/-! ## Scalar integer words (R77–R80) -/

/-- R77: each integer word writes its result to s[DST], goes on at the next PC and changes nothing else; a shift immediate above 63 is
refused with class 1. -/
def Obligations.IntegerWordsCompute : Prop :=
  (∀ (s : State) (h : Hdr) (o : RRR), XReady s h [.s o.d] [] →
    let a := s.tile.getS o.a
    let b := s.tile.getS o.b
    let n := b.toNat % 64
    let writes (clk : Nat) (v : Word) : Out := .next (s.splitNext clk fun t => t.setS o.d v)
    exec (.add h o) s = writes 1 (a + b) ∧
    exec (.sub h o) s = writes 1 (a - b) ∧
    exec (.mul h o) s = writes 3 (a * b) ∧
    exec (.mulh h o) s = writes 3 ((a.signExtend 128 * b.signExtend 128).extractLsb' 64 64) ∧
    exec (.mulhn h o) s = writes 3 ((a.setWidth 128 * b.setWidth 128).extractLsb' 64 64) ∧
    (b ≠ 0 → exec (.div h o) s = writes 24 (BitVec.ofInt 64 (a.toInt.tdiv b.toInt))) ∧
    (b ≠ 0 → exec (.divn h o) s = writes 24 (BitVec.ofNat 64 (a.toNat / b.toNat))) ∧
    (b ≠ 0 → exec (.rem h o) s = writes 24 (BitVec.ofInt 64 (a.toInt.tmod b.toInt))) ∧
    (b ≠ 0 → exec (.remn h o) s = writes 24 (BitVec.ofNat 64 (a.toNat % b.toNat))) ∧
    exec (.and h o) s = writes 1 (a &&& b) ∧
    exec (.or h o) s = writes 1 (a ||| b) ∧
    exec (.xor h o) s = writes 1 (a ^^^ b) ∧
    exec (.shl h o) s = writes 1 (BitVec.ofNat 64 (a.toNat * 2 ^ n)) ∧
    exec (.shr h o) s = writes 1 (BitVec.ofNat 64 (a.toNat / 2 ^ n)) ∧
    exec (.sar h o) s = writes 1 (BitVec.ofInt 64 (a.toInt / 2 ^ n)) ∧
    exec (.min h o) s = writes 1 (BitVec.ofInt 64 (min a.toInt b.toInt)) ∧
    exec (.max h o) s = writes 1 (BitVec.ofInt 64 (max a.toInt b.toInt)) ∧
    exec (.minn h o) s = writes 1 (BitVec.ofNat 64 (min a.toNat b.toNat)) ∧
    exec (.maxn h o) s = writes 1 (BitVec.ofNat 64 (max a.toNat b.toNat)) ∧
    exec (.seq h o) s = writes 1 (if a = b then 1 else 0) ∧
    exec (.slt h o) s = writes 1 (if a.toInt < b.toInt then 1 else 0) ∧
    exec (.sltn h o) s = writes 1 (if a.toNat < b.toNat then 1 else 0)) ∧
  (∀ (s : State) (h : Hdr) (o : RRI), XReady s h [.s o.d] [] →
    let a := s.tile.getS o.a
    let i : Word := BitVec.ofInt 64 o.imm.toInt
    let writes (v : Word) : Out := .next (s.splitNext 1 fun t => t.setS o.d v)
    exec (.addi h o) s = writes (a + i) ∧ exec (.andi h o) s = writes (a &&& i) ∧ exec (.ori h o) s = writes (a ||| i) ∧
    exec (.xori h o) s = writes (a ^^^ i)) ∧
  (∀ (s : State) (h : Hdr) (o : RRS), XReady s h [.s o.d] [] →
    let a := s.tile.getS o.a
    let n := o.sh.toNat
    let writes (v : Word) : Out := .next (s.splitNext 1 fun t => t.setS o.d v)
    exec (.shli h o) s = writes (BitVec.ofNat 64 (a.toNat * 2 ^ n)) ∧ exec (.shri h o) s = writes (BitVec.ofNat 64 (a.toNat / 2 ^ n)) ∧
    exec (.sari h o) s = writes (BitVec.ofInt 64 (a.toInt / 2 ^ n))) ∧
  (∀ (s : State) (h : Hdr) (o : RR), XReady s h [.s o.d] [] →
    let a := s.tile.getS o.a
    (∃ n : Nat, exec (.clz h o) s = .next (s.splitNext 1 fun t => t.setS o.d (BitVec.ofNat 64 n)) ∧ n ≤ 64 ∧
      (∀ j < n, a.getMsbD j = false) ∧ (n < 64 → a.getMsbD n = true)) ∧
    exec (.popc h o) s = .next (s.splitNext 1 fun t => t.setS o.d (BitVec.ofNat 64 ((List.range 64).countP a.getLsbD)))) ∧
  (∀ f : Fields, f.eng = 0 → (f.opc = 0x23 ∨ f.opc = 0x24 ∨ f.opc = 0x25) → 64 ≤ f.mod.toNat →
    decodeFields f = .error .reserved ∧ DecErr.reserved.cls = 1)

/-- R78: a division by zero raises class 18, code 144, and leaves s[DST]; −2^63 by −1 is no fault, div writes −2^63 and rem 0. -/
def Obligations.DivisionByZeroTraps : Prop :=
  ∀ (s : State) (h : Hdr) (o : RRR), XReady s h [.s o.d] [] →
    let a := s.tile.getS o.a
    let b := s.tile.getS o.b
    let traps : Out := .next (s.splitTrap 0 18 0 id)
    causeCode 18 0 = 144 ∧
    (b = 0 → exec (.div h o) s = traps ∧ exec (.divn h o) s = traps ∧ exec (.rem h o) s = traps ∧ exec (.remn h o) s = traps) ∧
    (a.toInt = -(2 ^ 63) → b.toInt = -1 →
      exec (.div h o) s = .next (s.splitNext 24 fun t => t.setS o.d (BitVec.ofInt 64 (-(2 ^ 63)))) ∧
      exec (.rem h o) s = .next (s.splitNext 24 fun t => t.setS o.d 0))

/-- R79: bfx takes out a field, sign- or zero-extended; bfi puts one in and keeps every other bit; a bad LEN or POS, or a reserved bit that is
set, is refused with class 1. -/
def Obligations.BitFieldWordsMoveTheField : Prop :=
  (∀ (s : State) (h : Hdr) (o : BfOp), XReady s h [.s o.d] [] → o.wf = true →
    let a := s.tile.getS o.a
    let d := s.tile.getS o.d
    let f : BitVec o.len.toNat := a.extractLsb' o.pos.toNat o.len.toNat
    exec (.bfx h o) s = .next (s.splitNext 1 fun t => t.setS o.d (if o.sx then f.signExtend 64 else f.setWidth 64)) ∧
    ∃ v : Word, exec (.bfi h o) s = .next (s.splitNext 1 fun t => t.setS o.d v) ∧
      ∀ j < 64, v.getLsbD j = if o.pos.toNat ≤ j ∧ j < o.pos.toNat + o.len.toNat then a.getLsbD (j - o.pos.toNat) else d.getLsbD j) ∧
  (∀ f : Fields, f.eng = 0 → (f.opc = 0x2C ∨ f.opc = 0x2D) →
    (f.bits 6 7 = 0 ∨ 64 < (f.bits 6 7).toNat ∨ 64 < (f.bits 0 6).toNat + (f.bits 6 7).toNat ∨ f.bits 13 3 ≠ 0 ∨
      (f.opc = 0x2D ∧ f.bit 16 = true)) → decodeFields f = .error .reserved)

**Task brief:**
For the records above, count the lines holding the word "XReady" and give only that number.

**Solution for this task:**
6